Closed windspirit95 closed 2 years ago
Hi @windspirit95, thanks for your interest!
As a general rule of thumb, you only need to replace nn.Linear
that goes from the model's hidden representation space to the "label" space. These layers are typically the last ones you apply before apply the loss function. Usually, this is easy to tell from the model's forward
function. However, here, from a cursory read of the model __init__
, it seems that the nn.Linear
that maps from *_embed_dim
to final_dim
are the ones that need to replace by mup.MuReadout
: self.final_proj
and self.project_q
. Though here there are a few lines that seem to mix hidden dimension with output dimension, e.g.
final_dim = cfg.final_dim if cfg.final_dim > 0 else cfg.encoder_embed_dim
and it's not clear to me why this is done.
Hi @thegregyang. Thanks for your reply. The example I took from: https://github.com/pytorch/fairseq/blob/main/fairseq/models/wav2vec/wav2vec2.py, from line 294 Seem this model looks a bit like a transformer example, isn't it?
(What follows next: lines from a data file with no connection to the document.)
-- ==== Sys2Proof/Machine/Receiver.lean ====
section
/-! DEFINITION. The receiver (spec/42_receiver.md): the rules R151 to R160, the dispatch mux R162, RXBYTE R161 and
RXSLICE R163. -/

namespace Sys2Proof.Machine

/-- The ten (state, byte class) pairs of R94. -/
inductive RxClass where
  | idleBe | idleSkip | syncEf | syncMiss | lengthAny
  | payloadIdOk | payloadIdRej | payloadBody | checkOk | checkFail
  deriving DecidableEq, Repr

/-- The condition of PAYLOAD.ID_OK on the id byte (R156). -/
def idAccepted (s : State) (b : Byte) : Bool := expectedLen b != 0 && expectedLen b == s.rxLen

/-- Which pair a received byte falls in (R94, R161). -/
def classify (s : State) (b : Byte) : RxClass :=
  match s.st with
  | .idle => if b = Config.magic0 then .idleBe else .idleSkip
  | .sync => if b = Config.magic1 then .syncEf else .syncMiss
  | .length => .lengthAny
  | .payload => if s.cnt = 0 then (if idAccepted s b then .payloadIdOk else .payloadIdRej) else .payloadBody
  | .check => if b = cksum s.rxLen (payloadOf s) then .checkOk else .checkFail

/-- R151. -/
def ruleIdleBe (s : State) : Result := .next (raise .none { s with st := .sync })

/-- R152. -/
def ruleIdleSkip (s : State) : Result := .next (raise .none { s with st := .idle })

/-- R153. -/
def ruleSyncEf (s : State) : Result := .next (raise .none { s with st := .length })

/-- R154, R263. -/
def ruleSyncMiss (b : Byte) (s : State) : Result := .next (reject (.resync b) s)

/-- R155. -/
def ruleLengthAny (b : Byte) (s : State) : Result :=
  .next (raise .none { s with rxLen := b, cnt := 0, st := .payload })

/-- R156. -/
def rulePayloadIdOk (b : Byte) (s : State) : Result :=
  bufStore 0 b (raise .none { s with cnt := 1, st := if s.rxLen = 1 then .check else .payload })

/-- R157, R264. -/
def rulePayloadIdRej (b : Byte) (s : State) : Result :=
  .next (reject (.rejSize b s.rxLen (expectedLen b)) s)

/-- R158. -/
def rulePayloadBody (b : Byte) (s : State) : Result :=
  bufStore s.cnt b
    (raise .none { s with cnt := s.cnt + 1, st := if s.cnt + 1 = s.rxLen.toNat then .check else .payload })

/-- The dispatch mux (R162) on a completed payload. -/
def dispatch (p : List Byte) (s : State) : Result :=
  match p with
  | [] => .fault .unreachableDispatch
  | id :: body =>
    if id = Config.idControl then
      match ctlDecode p with
      | some c => .next { s with cur := c, ctlValid := true }
      | none => .refused .ctlDecodeDomain
    else if id = Config.idHandshake then
      match body with
      | m1 :: m2 :: m3 :: _ => .next (if s.hs = .awaitingReply then handshakeReply m1 m2 m3 s else s)
      | _ => .fault .unreachableDispatch
    else if id = Config.idTelemetry then .next s
    else .fault .unreachableDispatch

/-- R159: the payload is copied out, FRAME raised and the mux run in the same step; `rx_len`, `cnt` and `buf` become
unspecified. -/
def ruleCheckOk (s : State) : Result :=
  let p := payloadOf s
  dispatch p (raise (.frame (memRead1 p 0) p) (forgetFrame { s with st := .idle }))

/-- R160, R265. -/
def ruleCheckFail (b : Byte) (s : State) : Result :=
  .next (reject (.rejCksum (memRead1 (payloadOf s) 0) (cksum s.rxLen (payloadOf s)) b) (discardBuf s))

/-- The rule of a pair. -/
def applyRule (c : RxClass) (b : Byte) (s : State) : Result :=
  match c with
  | .idleBe => ruleIdleBe s
  | .idleSkip => ruleIdleSkip s
  | .syncEf => ruleSyncEf s
  | .syncMiss => ruleSyncMiss b s
  | .lengthAny => ruleLengthAny b s
  | .payloadIdOk => rulePayloadIdOk b s
  | .payloadIdRej => rulePayloadIdRej b s
  | .payloadBody => rulePayloadBody b s
  | .checkOk => ruleCheckOk s
  | .checkFail => ruleCheckFail b s

/-- RXBYTE(b) (R161): exactly one of R151 to R160. -/
def takeByte (b : Byte) (s : State) : Result := whenOpen s (applyRule (classify s b) b s)

/-- A row of R94 run by name: its rule where its condition holds, else refused (log 14). -/
def takeRow (c : RxClass) (b : Byte) (rule : Result) (s : State) : Result :=
  whenOpen s (if classify s b = c then rule else .refused .notSelected)

/-- One byte of a slice: its event, unless NONE, is appended to the slice's result (R163). -/
def noteSliceEvent (s : State) : State := { s with sliceOut := s.sliceOut ++ s.ev.toList }

/-- The bytes of a slice in order (R163). -/
def takeBytes : List Byte → State → Result
  | [], s => .next s
  | b :: bs, s => andThen (takeByte b s) fun s' => takeBytes bs (noteSliceEvent s')

/-- Delivering a byte sequence (R163): the result list starts empty, the event output NONE. -/
def deliver (bs : List Byte) (s : State) : Result := takeBytes bs { s with ev := .none, sliceOut := [] }

/-- IDLE.BE (R151). -/
def execIdleBe (s : State) : Result := takeRow .idleBe Config.magic0 (ruleIdleBe s) s

/-- IDLE.SKIP (R152). -/
def execIdleSkip (b : Byte) (s : State) : Result := takeRow .idleSkip b (ruleIdleSkip s) s

/-- SYNC.EF (R153). -/
def execSyncEf (s : State) : Result := takeRow .syncEf Config.magic1 (ruleSyncEf s) s

/-- SYNC.MISS (R154). -/
def execSyncMiss (b : Byte) (s : State) : Result := takeRow .syncMiss b (ruleSyncMiss b s) s

/-- LENGTH.ANY (R155). -/
def execLengthAny (b : Byte) (s : State) : Result := takeRow .lengthAny b (ruleLengthAny b s) s

/-- PAYLOAD.ID_OK (R156). -/
def execPayloadIdOk (b : Byte) (s : State) : Result := takeRow .payloadIdOk b (rulePayloadIdOk b s) s

/-- PAYLOAD.ID_REJ (R157). -/
def execPayloadIdRej (b : Byte) (s : State) : Result := takeRow .payloadIdRej b (rulePayloadIdRej b s) s

/-- PAYLOAD.BODY (R158). -/
def execPayloadBody (b : Byte) (s : State) : Result := takeRow .payloadBody b (rulePayloadBody b s) s

/-- CHECK.OK (R159). -/
def execCheckOk (b : Byte) (s : State) : Result := takeRow .checkOk b (ruleCheckOk s) s

/-- CHECK.FAIL (R160). -/
def execCheckFail (b : Byte) (s : State) : Result := takeRow .checkFail b (ruleCheckFail b s) s

/-- RXBYTE (R161). -/
def execRxbyte (b : Byte) (s : State) : Result := takeByte b s

/-- RXSLICE (R163; log 15). -/
def execRxslice (bs : List Byte) (s : State) : Result := deliver bs s

end Sys2Proof.Machine
end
But it quite difficult to apply muP in this model :)
Looking at the source code, it seems that my initial assessment is correct. You just need to replace self.final_proj
and self.project_q
. You can double check this by running coord check and ensuring that the curves are flat.
I'll close this issue for now since it seems like we have arrived at an answer. But feel free to re-open if there are further problems.
Hi, Your project is really interesting, so I am learning how to apply it to some specific models. For example, the model has multiple nn.Linear layers like in wav2vec 2.0 (self.post_extract_proj, self.project_q, self.project_inp, self.target_glu, self.final_proj), should I replace all these layers to MuReadout?
Thank you! ^^